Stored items
----
-- ==== Sys2Proof/Machine/RegFile.lean ====
section
/-! DEFINITION. The TelemetryState register file (43_telemetry_regfile.md): WRITE_FIELD.  Its reads are
`Regs.get` (the scheduler, R192) and Ports.lean (the read port, R193). -/

namespace Sys2Proof.Machine

/-- WRITE_FIELD(k, v): `x[k] <- v`, no range check, the other four unchanged (R191). -/
def writeField (k : Field) (v : FieldWord) (m : Block) : Block := { m with x := m.x.set k v }

/-- WRITE_FIELD (R191). -/
def execWriteField (k : Field) (v : FieldWord) (s : State) : Host.Outcome State Fault Refusal :=
  .next (s.commit (writeField k v s.block, []))

end Sys2Proof.Machine
end

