-- ==== Sys2Proof/Machine/Dispatch.lean ====
section
/-! DEFINITION. One arm per constructor of `Instr`, each one call of its meaning. -/

namespace Sys2Proof.Machine

def exec (i : Instr) (s : State) : Host.Outcome State Fault Refusal :=
  match i with
  -- BYTE
  | .feedLf => Sys2Proof.Machine.execFeedLf s
  | .feedCr => Sys2Proof.Machine.execFeedCr s
  | .feedAppend b => Sys2Proof.Machine.execFeedAppend b s
  -- CHAR
  | .chTab => Sys2Proof.Machine.execChTab s
  | .chPoint => Sys2Proof.Machine.execChPoint s
  | .chPlus => Sys2Proof.Machine.execChPlus s
  | .chMinus => Sys2Proof.Machine.execChMinus s
  | .chDigit07 d => Sys2Proof.Machine.execChDigit07 d s
  | .chDigit89 d => Sys2Proof.Machine.execChDigit89 d s
  | .chOther c => Sys2Proof.Machine.execChOther c s
  -- EVENT
  | .reset => Sys2Proof.Machine.execReset s
  | .tick => Sys2Proof.Machine.execTick s
  | .feed b => Sys2Proof.Machine.execFeed b s
  | .poll txOk => Sys2Proof.Machine.execPoll txOk s
  -- INTERNAL
  | .lineComplete => Sys2Proof.Machine.execLineComplete s
  | .append b => Sys2Proof.Machine.execAppend b s
  | .tokenize => Sys2Proof.Machine.execTokenize s
  | .decode token => Sys2Proof.Machine.execDecode token s
  | .norm3 fp => Sys2Proof.Machine.execNorm3 fp s
  | .scan signAllowed str => Sys2Proof.Machine.execScan signAllowed str s
  | .writeField k v => Sys2Proof.Machine.execWriteField k v s
  | .schedFull txOk => Sys2Proof.Machine.execSchedFull txOk s
  | .schedEnergy txOk => Sys2Proof.Machine.execSchedEnergy txOk s
  | .schedIdle => Sys2Proof.Machine.execSchedIdle s
  -- FRAME
  | .txFull => Sys2Proof.Machine.execTxFull s
  | .txEnergy => Sys2Proof.Machine.execTxEnergy s
  -- DIAG
  | .diagNone => Sys2Proof.Machine.execDiagNone s
  | .diagBufferOverflow => Sys2Proof.Machine.execDiagBufferOverflow s
  | .diagTooShort => Sys2Proof.Machine.execDiagTooShort s
  | .diagFieldCountMismatch => Sys2Proof.Machine.execDiagFieldCountMismatch s
  | .diagNotDecimal k => Sys2Proof.Machine.execDiagNotDecimal k s
  | .diagTokenTooLong k => Sys2Proof.Machine.execDiagTokenTooLong k s
  | .diagTransmitFailure f => Sys2Proof.Machine.execDiagTransmitFailure f s
  | .diagTransmitOk f => Sys2Proof.Machine.execDiagTransmitOk f s
  | .diagUnused low => Sys2Proof.Machine.execDiagUnused low s

end Sys2Proof.Machine
end

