/-! ### The LineTokenizer -/

/-- The three structural checks, in their order: fewer than two bytes; a tab at index 0; a number of
tabs that is not four.  Each writes no register; TOKENIZE hands the result back (R141, R142, R143; in
the scratch: log 12). -/
def Obligations.StructuralChecksInOrder : Prop :=
  ∀ s : State,
    let l := lineBytes s.block
    (l.length < 2 → exec .tokenize s = .next (s.returned (.tokenized .tooShort))) ∧
    (2 ≤ l.length → l.head? = some 0x09 →
      exec .tokenize s = .next (s.returned (.tokenized .tooShort))) ∧
    (2 ≤ l.length → l.head? ≠ some 0x09 → l.count 0x09 ≠ 4 →
      exec .tokenize s = .next (s.returned (.tokenized .fieldCountMismatch)))

/-- The split: the fields are the stretches between the tabs.  There is one more of them than tabs,
none holds a tab, joined by single tabs they are the line, and their lengths and the tabs make up its
length.  The first one is not empty when the line does not begin with a tab (R86, R144). -/
def Obligations.FieldsAreTheStretchesBetweenTabs : Prop :=
  ∀ l : List Byte,
    (fieldTokens l).length = l.count 0x09 + 1 ∧
    (∀ t ∈ fieldTokens l, (0x09 : Byte) ∉ t) ∧
    List.intercalate [0x09] (fieldTokens l) = l ∧
    ((fieldTokens l).map List.length).sum + l.count 0x09 = l.length ∧
    (l ≠ [] → l.head? ≠ some 0x09 → (fieldTokens l).head? ≠ some [])

/-- PARTIAL: on a line that passes the checks, when field `k` is the first to fail, the registers
before it hold this line's values, it and those after keep their prior values, and the result is
DecodeFailure(k, e); when all five decode, the result is Ok and all five are written.  Nothing else of
the block changes (R145, R146, R149; the result in the scratch: log 12). -/
def Obligations.FieldsBeforeAFailureStayWritten : Prop :=
  ∀ s : State,
    let l := lineBytes s.block
    let tok : Field → List Byte := fun k => (fieldTokens l).getD (fieldIndex k) []
    2 ≤ l.length → l.head? ≠ some 0x09 → l.count 0x09 = 4 →
    (∀ (k : Field) (e : DecodeError) (v : Field → FieldWord),
      decodeToken Config.hw (tok k) = .error e →
      (∀ j, fieldIndex j < fieldIndex k → decodeToken Config.hw (tok j) = .value (v j)) →
      ∃ t, exec .tokenize s = .next t ∧
        (∀ j, fieldIndex j < fieldIndex k → t.block.x.get j = v j) ∧
        (∀ j, fieldIndex k ≤ fieldIndex j → t.block.x.get j = s.block.x.get j) ∧
        t = { s with
          block := { s.block with x := t.block.x }
          scratch := { s.scratch with ret := some (.tokenized (.decodeFailure k e)) } }) ∧
    (∀ v : Field → FieldWord, (∀ j, decodeToken Config.hw (tok j) = .value (v j)) →
      ∃ t, exec .tokenize s = .next t ∧ (∀ j, t.block.x.get j = v j) ∧
        t = { s with
          block := { s.block with x := t.block.x }
          scratch := { s.scratch with ret := some (.tokenized .ok) } })

/-- ATOMIC against PARTIAL: the same result for every line, the same registers unless a field fails to
decode; when field `k` fails, under ATOMIC no register is written and under PARTIAL those from `k` on
are not, so they differ in the registers before `k` alone (R148). -/
def Obligations.AtomicPolicyDiffersOnlyAfterAFailure : Prop :=
  ∀ (P : Params) (l : List Byte) (x : Regs),
    let part := tokenizeLine { P with commitPolicy := .partialWrite } l x
    let atom := tokenizeLine { P with commitPolicy := .atomic } l x
    atom.2 = part.2 ∧
    ((∀ k e, part.2 ≠ .decodeFailure k e) → atom.1 = part.1) ∧
    (atom.2 ≠ .ok → atom.1 = x) ∧
    (∀ k e, part.2 = .decodeFailure k e →
      ∀ j, fieldIndex k ≤ fieldIndex j → part.1.get j = x.get j)
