/-- ScanReadsTheLeadingDigits: the bytes beside the digits, the end, and no digit with no sign. -/
theorem witness_scan :
    (∀ c, [(0x2F : Byte)].head? = some c → c < 0x30 ∨ 0x39 < c) ∧
    (∀ c, [(0x3A : Byte)].head? = some c → c < 0x30 ∨ 0x39 < c) ∧
    (∀ c, ([] : List Byte).head? = some c → c < 0x30 ∨ 0x39 < c) ∧
    ((0x2D : Byte) = 0x2B ∨ (0x2D : Byte) = 0x2D) ∧ ([7] : List (Fin 10)) ≠ [] ∧
    ([(0x2F : Byte)].head? ≠ some 0x2B ∧ [(0x2F : Byte)].head? ≠ some 0x2D) := by
  refine ⟨?_, ?_, ?_, by decide, by decide, by decide⟩ <;> intro c h <;> simp at h <;>
    subst h <;> decide

/-- CharRowsAdvanceTheScan: each clause. -/
theorem witness_char_rows :
    (seeing TokenScan.start).scratch.tok.point = none ∧
    (seeing TokenScan.start).scratch.tok.seen = 0 ∧
    (seeing TokenScan.start).scratch.tok.intStop = false ∧
    (seeing { TokenScan.start with seen := 1, intStop := true }).scratch.tok.point = none ∧
    (seeing { TokenScan.start with seen := 1, intStop := true }).scratch.tok.seen ≠ 0 ∧
    (seeing { TokenScan.start with seen := 1, intStop := true }).scratch.tok.intStop = true ∧
    (seeing { TokenScan.start with seen := 4, point := some 1, kept := 2 }).scratch.tok.point ≠
      none ∧
    (seeing { TokenScan.start with seen := 4, point := some 1, kept := 2 }).scratch.tok.kept < 3 ∧
    (seeing { TokenScan.start with seen := 4, point := some 1, kept := 2 }).scratch.tok.fracStop =
      false ∧
    (seeing { TokenScan.start with
      seen := 4, point := some 1, kept := 2, fracStop := true }).scratch.tok.fracStop = true ∧
    3 ≤ (seeing { TokenScan.start with seen := 5, point := some 1, kept := 3 }).scratch.tok.kept ∧
    (seeing { TokenScan.start with seen := 5, point := some 1, kept := 3 }).scratch.tok.point ≠
      none := by decide

/-- CharRowsRunOverALineAreItsDecodes. -/
theorem witness_char_run :
    (holding lineS1).scratch.tok = TokenScan.start ∧ (holding lineS1).scratch.closed = [] := by
  decide

/-- PollTakesTheFirstDueCase: 1000; 999 and 500 not yet attempted; 499; 999 attempted. -/
theorem witness_poll :
    1000 ≤ ((window 999 0xFFFFFFFF true).block.tick.toNat + 2 ^ 32 -
      (window 999 0xFFFFFFFF true).block.base.toNat) % 2 ^ 32 ∧
    (((window 999 0 false).block.tick.toNat + 2 ^ 32 -
        (window 999 0 false).block.base.toNat) % 2 ^ 32 < 1000 ∧
      500 ≤ ((window 500 0 false).block.tick.toNat + 2 ^ 32 -
        (window 500 0 false).block.base.toNat) % 2 ^ 32 ∧
      ((window 500 0 false).block.tick.toNat + 2 ^ 32 -
        (window 500 0 false).block.base.toNat) % 2 ^ 32 < 1000 ∧
      (window 500 0 false).block.energySent = false) ∧
    ((window 499 0 false).block.tick.toNat + 2 ^ 32 -
      (window 499 0 false).block.base.toNat) % 2 ^ 32 < 500 ∧
    (((window 999 0 true).block.tick.toNat + 2 ^ 32 -
        (window 999 0 true).block.base.toNat) % 2 ^ 32 < 1000 ∧
      (window 999 0 true).block.energySent = true) := by decide

/-- PollSeesOnlyTheElapsedTicks. -/
theorem witness_poll_next :
    exec (.poll true) (window 5 1 false) = .next (window 5 1 false) := rfl

/-- EachFrameOncePerThousandTicks: a window that begins just before the wrap. -/
theorem witness_cadence :
    (window 0xFFFFFF00 0xFFFFFF00 false).block.tick =
      (window 0xFFFFFF00 0xFFFFFF00 false).block.base ∧
    (window 0xFFFFFF00 0xFFFFFF00 false).block.energySent = false ∧
    499 < 500 ∧ 500 ≤ 500 ∧ 500 < 1000 ∧ 500 ≤ 999 ∧ 999 < 1000 := by decide

/-- DiagRowsHandOverTheirRecord: one row of each kind of record. -/
theorem witness_diag_rows :
    (Instr.diagTooShort = .diagTooShort ∧ Diag.tooShort = .tooShort) ∧
    (∃ k, Instr.diagNotDecimal .distance = .diagNotDecimal k ∧
      Diag.decodeFailure .distance .notDecimal = .decodeFailure k .notDecimal) ∧
    (∃ f, Instr.diagTransmitOk .energy = .diagTransmitOk f ∧
      Diag.txStatus .energy true = .txStatus f true) :=
  ⟨⟨rfl, rfl⟩, ⟨_, rfl, rfl⟩, ⟨_, rfl, rfl⟩⟩

/-- EachStateHasItsWriters: an instruction for each of its clauses that changes what it says. -/
theorem witness_writers :
    nextHas (exec (.writeField .speed 1) State.reset) (fun t =>
      decide (t.block.x ≠ State.reset.block.x)) ∧
    nextHas (exec (.feed 0x31) State.reset) (fun t =>
      decide (t.block.len ≠ State.reset.block.len)) ∧
    nextHas (exec .tick State.reset) (fun t =>
      decide (t.block.tick ≠ State.reset.block.tick)) ∧
    nextHas (exec (.schedFull true) (window 1000 0 true)) (fun t =>
      decide (t.block.base ≠ 0 ∧ t.block.energySent ≠ true)) := by decide

/-- SchedulerAndLinePathShareOnlyRegisters: a FEED that reports, and POLLs that send. -/
theorem witness_shared :
    exec (.feed 0x0A) (window 1000 0 true) =
      .next { window 1000 0 true with trace := [.diag .tooShort] } ∧
    exec (.poll true) (window 1000 0 true) =
      .next { window 1000 1000 false with
        trace := [.frame ⟨0x700, 8, [0, 0, 0, 0, 0, 0, 0, 0]⟩, .diag (.txStatus .full true)] } ∧
    exec (.poll true) { window 1000 0 true with trace := [.diag .tooShort] } =
      .next { window 1000 1000 false with
        trace := [.diag .tooShort, .frame ⟨0x700, 8, [0, 0, 0, 0, 0, 0, 0, 0]⟩,
          .diag (.txStatus .full true)] } := ⟨rfl, rfl, rfl⟩

/-- EveryStepKeepsTheLineInvariant and EveryHardwareStepKeepsTheRegistersInRange: a cycle with a line
held, and the step it makes. -/
theorem witness_invariants :
    LineInv (holding lineOnes).block ∧ RegsInRange (holding lineOnes).block.x ∧
    External { holding lineOnes with inbox := [.cycle busyCycle] } ∧
    nextHas (step { holding lineOnes with inbox := [.cycle busyCycle] })
      (fun t => t.block.tick = 1) := by decide

/-- BytesAboveLenAreNotObservable: a byte at index 3 above a length of 1. -/
theorem witness_above_len :
    External { holding [0x31] with inbox := [.cycle busyCycle] } ∧
    (holding [0x31]).block.buf.wf = true ∧ Memory.wf [(0, 0x31), (3, 0x55)] = true ∧
    lineBytes { (holding [0x31]).block with buf := [(0, 0x31), (3, 0x55)] } =
      lineBytes (holding [0x31]).block ∧
    nextHas (step { holding [0x31] with inbox := [.cycle busyCycle] })
      (fun t => t.block.tick = 1) := by decide

end Sys2Proof.Tests
end

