-- ==== Sys2Proof/Proofs/DecodedValues.lean ====
section
/-! PROOF. The values DECODE returns: how large SCAN's result can be, and that the signed result is exact
(42_fixed_point_decoder.md R168, R171, R172, R176). -/

namespace Sys2Proof.Machine

/-- Each byte scanned adds at most one decimal digit to the accumulator (R168). -/
theorem scanDigits_lt (s : List Byte) (acc : Nat) :
    scanDigits acc s < (acc + 1) * 10 ^ s.length := by
  induction s generalizing acc with
  | nil => simp [scanDigits]
  | cons c rest ih =>
    have hpow : 0 < 10 ^ rest.length := by positivity
    rw [List.length_cons, pow_succ']
    cases hc : isDigit c with
    | true =>
      rw [scanDigits_digit hc]
      calc scanDigits (acc * 10 + digitVal c) rest
          < (acc * 10 + digitVal c + 1) * 10 ^ rest.length := ih _
        _ ≤ ((acc + 1) * 10) * 10 ^ rest.length :=
          Nat.mul_le_mul_right _ (by have := digitVal_le hc; omega)
        _ = (acc + 1) * (10 * 10 ^ rest.length) := Nat.mul_assoc ..
    | false =>
      rw [scanDigits_stop hc]
      calc acc < acc + 1 := Nat.lt_succ_self acc
        _ ≤ (acc + 1) * (10 * 10 ^ rest.length) := Nat.le_mul_of_pos_right _ (by omega)

/-- SCAN's result has at most as many digits as the string has bytes, a skipped sign not counted
(R168, R169). -/
theorem scan_lt (signAllowed : Bool) (s : List Byte) :
    scan signAllowed s < 10 ^ (s.length - (if signAllowed && hasSign s then 1 else 0)) := by
  unfold scan
  split
  · simpa using scanDigits_lt s.tail 0
  · simpa using scanDigits_lt s 0

/-- A token's bytes before a point that is not its first byte begin with the token's own first byte. -/
theorem hasSign_slice_zero {p : Nat} (hp : p ≠ 0) (t : List Byte) :
    hasSign (slice t 0 p) = hasSign t := by
  obtain ⟨q, rfl⟩ := Nat.exists_eq_succ_of_ne_zero hp
  cases t <;> rfl

/-- The integer part of a token that is not too long is below 10^INT_MAX_CHARS (R163, R172). -/
theorem scan_integerPart_lt {n p : Nat} {t : List Byte} (hp : p ≠ 0)
    (hlen : p - (if hasSign t then 1 else 0) ≤ n) : scan true (slice t 0 p) < 10 ^ n := by
  have hslice : (slice t 0 p).length ≤ p := by simp [slice]
  have hscan := scan_lt true (slice t 0 p)
  rw [Bool.true_and, hasSign_slice_zero hp] at hscan
  exact hscan.trans_le (Nat.pow_le_pow_right (by decide) (by omega))

/-- The kept fraction is below 10^FRAC_DIGITS (R167, R172). -/
theorem scan_norm3_lt (P : Params) (fp : List Byte) :
    scan false (norm3 P fp) < 10 ^ P.fracDigits := by
  simpa using scan_lt false (norm3 P fp)

/-- R10 keeps every decodable magnitude a non-negative value of FIELD_W signed bits. -/
theorem magnitude_lt_of_coherent {P : Params} (hP : P.Coherent) {I F : Nat}
    (hI : I < 10 ^ P.intMaxChars) (hF : F < P.scale) : I * P.scale + F < 2 ^ (Config.fieldW - 1) := by
  obtain ⟨-, -, -, -, -, -, hfits, -⟩ := hP
  have hmul : I * P.scale ≤ (10 ^ P.intMaxChars - 1) * P.scale := Nat.mul_le_mul_right _ (by omega)
  omega

/-- A magnitude that fits is signed without being cut (R171, R176). -/
theorem toInt_signedMilli (neg : Bool) {v : Nat} (hv : v < 2 ^ (Config.fieldW - 1)) :
    (signedMilli neg v).toInt = (if neg then -1 else 1) * (v : Int) := by
  have hv : (v : Int) < 2 ^ (Config.fieldW - 1) := by exact_mod_cast hv
  cases neg with
  | true =>
    simp only [signedMilli, if_true]
    rw [BitVec.toInt_ofInt_eq_self (by decide) (by omega) (by omega)]
    omega
  | false =>
    simp only [signedMilli, Bool.false_eq_true, if_false]
    rw [BitVec.toInt_ofInt_eq_self (by decide) (by omega) hv]
    omega

/-- Under coherent parameters a decoded value is the exact signed sum of its two bounded parts (R10,
R171, R172). -/
theorem decodeToken_value_exact {P : Params} {t : List Byte} {v : FieldWord} (hP : P.Coherent)
    (h : decodeToken P t = .value v) :
    ∃ p, findPoint t = some p ∧
      let I := scan true (slice t 0 p)
      let F := scan false (norm3 P (slice t (p + 1) t.length))
      I < 10 ^ P.intMaxChars ∧ F < P.scale ∧
      v.toInt = (if isNegative t then -1 else 1) * ((I : Int) * P.scale + F) := by
  obtain ⟨-, he⟩ | ⟨-, he⟩ | ⟨_, -, -, -, he⟩ | ⟨p, hpoint, hp, hlen, hv⟩ := decodeToken_cases P t
  · rw [he] at h; cases h
  · rw [he] at h; cases h
  · rw [he] at h; cases h
  · rw [hv] at h
    cases h
    have ⟨_, _, hscale, _⟩ := hP
    have hI := scan_integerPart_lt hp hlen
    have hF : scan false (norm3 P (slice t (p + 1) t.length)) < P.scale :=
      hscale ▸ scan_norm3_lt P _
    refine ⟨p, hpoint, hI, hF, ?_⟩
    rw [toInt_signedMilli _ (magnitude_lt_of_coherent hP hI hF), Nat.cast_add, Nat.cast_mul]

/-- This hardware's parameters keep the relations of R10. -/
theorem hw_coherent : Config.hw.Coherent := by decide

/-- R172: this hardware's parts are below 10^4 and 1000, which bounds the value on both sides. -/
theorem decodeToken_hw_range {t : List Byte} {v : FieldWord}
    (h : decodeToken Config.hw t = .value v) : -9999999 ≤ v.toInt ∧ v.toInt ≤ 9999999 := by
  obtain ⟨p, -, hI, hF, hv⟩ := decodeToken_value_exact hw_coherent h
  simp only [Config.hw] at hI hF hv
  rw [hv]
  split <;> omega

/-- Settles O29, by bounding the integer part and the kept fraction by their numbers of digits. -/
theorem decodedValuesNeverWrap : Obligations.DecodedValuesNeverWrap :=
  ⟨fun _ _ _ hP h => decodeToken_value_exact hP h, fun _ _ h => decodeToken_hw_range h⟩

end Sys2Proof.Machine
end

/-! PROOF. The state as a whole: what an instruction can do to the block, the invariants of R40 along every
step, who writes what (R35), and that the bytes above `len` show nowhere (R28). -/

namespace Sys2Proof.Machine

/-! ### What an instruction can do to the block -/

/-- The instructions that run LINE_COMPLETE: a terminator fed, and the rows for it (R122, R126). -/
def EndsLine (i : Instr) : Prop :=
  (∃ b, i = .feed b ∧ isTerminator b = true) ∨ i = .feedLf ∨ i = .feedCr ∨ i = .lineComplete

/-- The instructions that run APPEND of a byte: a data byte fed, and the rows for it (R122, R123). -/
def Appends (b : Byte) (i : Instr) : Prop :=
  (i = .feed b ∧ isTerminator b = false) ∨ i = .feedAppend b ∨ i = .append b

/-- Everything an instruction can make of the block, one constructor for each way; that `exec` does
nothing else is `exec_blockStep`. -/
inductive BlockStep (i : Instr) (m : Block) : Block → Prop
  | unchanged : BlockStep i m m
  | reset (hi : i = .reset) : BlockStep i m Block.reset
  | tick (hi : i = .tick) : BlockStep i m (tickBlock m)
  | discard (hi : EndsLine i) (hovf : m.ovf = true) : BlockStep i m (setOvf false (clearLine m))
  | complete (hi : EndsLine i) (hovf : m.ovf = false) :
      BlockStep i m (clearLine { m with x := (tokenizeLine Config.hw (lineBytes m) m.x).1 })
  | store (b : Byte) (hi : Appends b i) (hovf : m.ovf = false) (hlen : m.len.val < Config.lineCap) :
      BlockStep i m (storeByte b m hlen)
  | overflow (b : Byte) (hi : Appends b i) (hovf : m.ovf = false)
      (hlen : m.len.val = Config.lineCap) : BlockStep i m (setOvf true m)
  | tokenize (hi : i = .tokenize) :
      BlockStep i m { m with x := (tokenizeLine Config.hw (lineBytes m) m.x).1 }
  | writeField (k : Field) (v : FieldWord) (hi : i = .writeField k v) :
      BlockStep i m (writeField k v m)
  | full (ok : Bool) (hi : i = .poll ok ∨ i = .schedFull ok) :
      BlockStep i m (setEnergySent false { m with base := m.tick })
  | energy (ok : Bool) (hi : i = .poll ok ∨ i = .schedEnergy ok) :
      BlockStep i m (setEnergySent true m)

theorem completeLine_blockStep {i : Instr} (hi : EndsLine i) (m : Block) :
    BlockStep i m (completeLine Config.hw m).1 := by
  obtain ⟨hovf, he⟩ | ⟨hovf, he⟩ := completeLine_cases Config.hw m
  · rw [he]; exact .discard hi hovf
  · rw [he]; exact .complete hi hovf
----
Determine how many lines of the records above contain the word "Fault", and report only that number.

2